1983年在非洲爪蟾中第一次發(fā)現(xiàn)轉(zhuǎn)錄因子TFⅢA。鋅指結(jié)構(gòu)是一個(gè)必須依賴(lài)Zn+存在的四面體結(jié)構(gòu)，該四面體是由多個(gè)Cys或者是His與鋅離子鰲合組成。1993年Desjarlaris和Berg等得到能夠識(shí)別特定DNA位點(diǎn)的鋅指蛋白。1996年Kin和Cha等的研究表明，將鋅指蛋白與內(nèi)切酶Fox Ⅰ中的無(wú)特異性DNA清楚結(jié)構(gòu)域連接，可以組合成鋅指嵌合核酸酶。其后通過(guò)無(wú)數(shù)科學(xué)家對(duì)ZFN的特異性DNA切割功能進(jìn)行優(yōu)化和效率提升，使得ZFN在基因編輯中占有重要作用。鋅指蛋白鋅指核糖核酸酶（ZFN）包含兩個(gè)結(jié)構(gòu)單元，一個(gè)是具有特異性識(shí)別DNA序列的DNA識(shí)別域，另一個(gè)是非特異性識(shí)別的核酸內(nèi)切酶的DNA切割域。DNA識(shí)別域是有一系列鋅指蛋白motif組成，一個(gè)ZFN包含的鋅指蛋白motif的個(gè)數(shù)一般是3～6個(gè)，其中每個(gè)鋅指蛋白特異性地識(shí)別并且結(jié)合一個(gè)三聯(lián)體堿基。每個(gè)鋅指蛋白motif由30左右個(gè)氨基酸組成，其中保守的氨基酸殘基是和鋅離子結(jié)合的氨基酸殘基，它們是4Cys-或者是2Cys2His-。如圖2所示。

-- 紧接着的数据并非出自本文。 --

def State.legKind (s : State) (p : Nat) : Nat := F.SEQ_LEG_TABLE_KIND.get (s.legEff p (s.leg p))

/-- Configuration generation in force (R108). -/
def State.gen (s : State) (p : Nat) : Nat := s.effF R.SEQ_LAP_CONFIG F.SEQ_LAP_CONFIG_CONFIG_GEN p 0

/-- Paced mode is on for the leg in progress: STRAGGLER = 1 and an exchange leg (R73, R88). -/
def State.pacedLeg (s : State) (p : Nat) : Bool :=
  s.effF R.SEQ_LAP_CONFIG F.SEQ_LAP_CONFIG_STRAGGLER p 0 = 1 && s.legKind p = 3

/-- Replay is on (R76). -/
def State.replayOn (s : State) (p : Nat) : Bool := s.effF R.SEQ_LAP_CONFIG F.SEQ_LAP_CONFIG_REPLAY p 0 = 1

/-! ## Configuration checks and pending values -/

/-- The pending lap configuration is valid (R62). -/
def State.configOk (s : State) (p : Nat) : Bool :=
  let v := s.rd R.SEQ_LAP_CONFIG p 0
  let legs := F.SEQ_LAP_CONFIG_LEGS.get v
  let ringLog := F.SEQ_SEAL_RING_LOG2_ENTRIES.get (s.rd R.SEQ_SEAL_RING p 0)
  decide (1 ≤ legs) && decide (legs ≤ 32)
  && (List.range legs).all (fun k =>
      let e := s.rd R.SEQ_LEG_TABLE p k
      F.SEQ_LEG_TABLE_VALID.get e = 1 && F.SEQ_LEG_TABLE_KIND.get e != 7)
  && decide (F.SEQ_LAP_CONFIG_LATE_ACTION.get v ≤ 1)
  && decide (1 ≤ F.SEQ_RECORD_RING_SIZE_MIB.get (s.rd R.SEQ_RECORD_RING p 0))
  && (F.SEQ_LAP_CONFIG_REPLAY.get v = 0 || decide (1 ≤ F.SEQ_RECORD_RING_SIZE_MIB.get (s.rd R.SEQ_REPLAY_RING p 0)))
  && (F.SEQ_AUDIT_CTRL_SEAL_ENABLE.get (s.rd R.SEQ_AUDIT_CTRL p 0) = 0 || (decide (4 ≤ ringLog) && decide (ringLog ≤ 20)))

/-- Copy the pending fields of code `a` of one register into its effective image. -/
def State.applyReg (s : State) (c : Card) (u k : Nat) (a : Acc) : State :=
  let pend := s.rd c u k
  s.wrEff c u k ((c.fields.filter (fun f => f.acc = a)).foldl
    (fun v f => setBits v f.hi f.lo (bits pend f.hi f.lo)) (s.rdEff c u k))

/-- All pending RWL fields of partition `p`'s views take effect (R10, R54 step 4). A record ring that changes begins at
its first place (log 102). -/
def State.applyLap (s : State) (p : Nat) : State :=
  let per := (Blk.seq.cards ++ Blk.emb.cards ++ Blk.rly.cards.filter (fun c => c.view = .part100)).filter Card.shadowed
  let ring := s.rdEff R.SEQ_RECORD_RING p 0
  let s := per.foldl (fun s c => (List.range c.count).foldl (fun s k => s.applyReg c p k .rwl) s) s
  if s.rdEff R.SEQ_RECORD_RING p 0 = ring then s else s.updPart p (fun x => { x with recPos := 0, recIndex := [] })

/-- The chip-wide RWL fields: page attributes and the stacks' ledger tables. They take effect at the lap boundaries
of partition 0 (log 20). -/
def State.applyLapChip (s : State) : State :=
  let s := s.applyReg R.GLB_PAGE_ATTR 0 0 .rwl
  (List.range 12).foldl (fun s i => s.applyReg R.AKC_LEDGER_TABLE i 0 .rwl) s

/-- RWS fields of the partition's clusters take effect (R10, Table 2-3 B + 40). -/
def State.applyLeg (s : State) (p : Nat) : State :=
  (bitList (s.rd R.GLB_PART_CLUSTERS 0 p) 64).foldl (fun s c =>
    (List.range 16).foldl (fun s i => s.applyReg R.CLU_CAL_BIND c i .rws) s) s

/-- The digested stride guard takes effect at a lap or opening boundary (R124). -/
def State.applyGuard (s : State) (p : Nat) : State :=
  let g := s.rd R.SEQ_STRIDE_GUARD_PENDING p 0
  if bit g 63 then
    (s.wr R.SEQ_STRIDE_GUARD p 0 g).wrDigest R.SEQ_STRIDE_DIGEST p 0 (s.rdDigest R.SEQ_STRIDE_DIGEST_PENDING p 0)
  else s

def State.armLeg (s : State) (p : Nat) : Nat := s.rdF R.SEQ_COURSE_ARM F.SEQ_COURSE_ARM_ARM_LEG p 0
def State.armLap (s : State) (p : Nat) : Nat := s.rdF R.SEQ_COURSE_ARM F.SEQ_COURSE_ARM_ARM_LAP p 0

/-- Set SEQ_POSITION's fields. -/
def State.setPos (s : State) (p : Nat) (l : List (Fld × Nat)) : State := s.wrFs R.SEQ_POSITION p 0 l

def State.setLap (s : State) (p n : Nat) : State :=
  s.setPos p [(F.SEQ_POSITION_LAP, n), (F.SEQ_POSITION_LAP_EPOCH, n)]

每個(gè)鋅指蛋白motif是由一個(gè)α螺旋和兩個(gè)反向的β折疊結(jié)構(gòu)組成，根據(jù)每個(gè)鋅指蛋白motif中α螺旋的第1、3、6位氨基酸殘基的不同特異性地識(shí)別DNA中三個(gè)連續(xù)的堿基。所以一個(gè)鋅指結(jié)構(gòu)單元（通常包含3～6個(gè)鋅指蛋白）能夠特異性得識(shí)別18～36bp的雙鏈DNA序列。而具有核酸內(nèi)切酶功能的DNA切割域來(lái)源于ⅡS型核酸內(nèi)切酶Fox Ⅰ，ⅡS型核酸內(nèi)切酶具有識(shí)別和切割核酸的功能，但是每項(xiàng)功能由不同的結(jié)構(gòu)域來(lái)執(zhí)行，利用該酶的這一特點(diǎn)進(jìn)行人工改造，保留非特異性的內(nèi)切酶的功能，將它與人工合成的DNA特異性識(shí)別結(jié)構(gòu)域如鋅指結(jié)構(gòu)域相連，就產(chǎn)生了具有針對(duì)特定的DNA序列進(jìn)行識(shí)別并切割的人工核酸酶ZFN。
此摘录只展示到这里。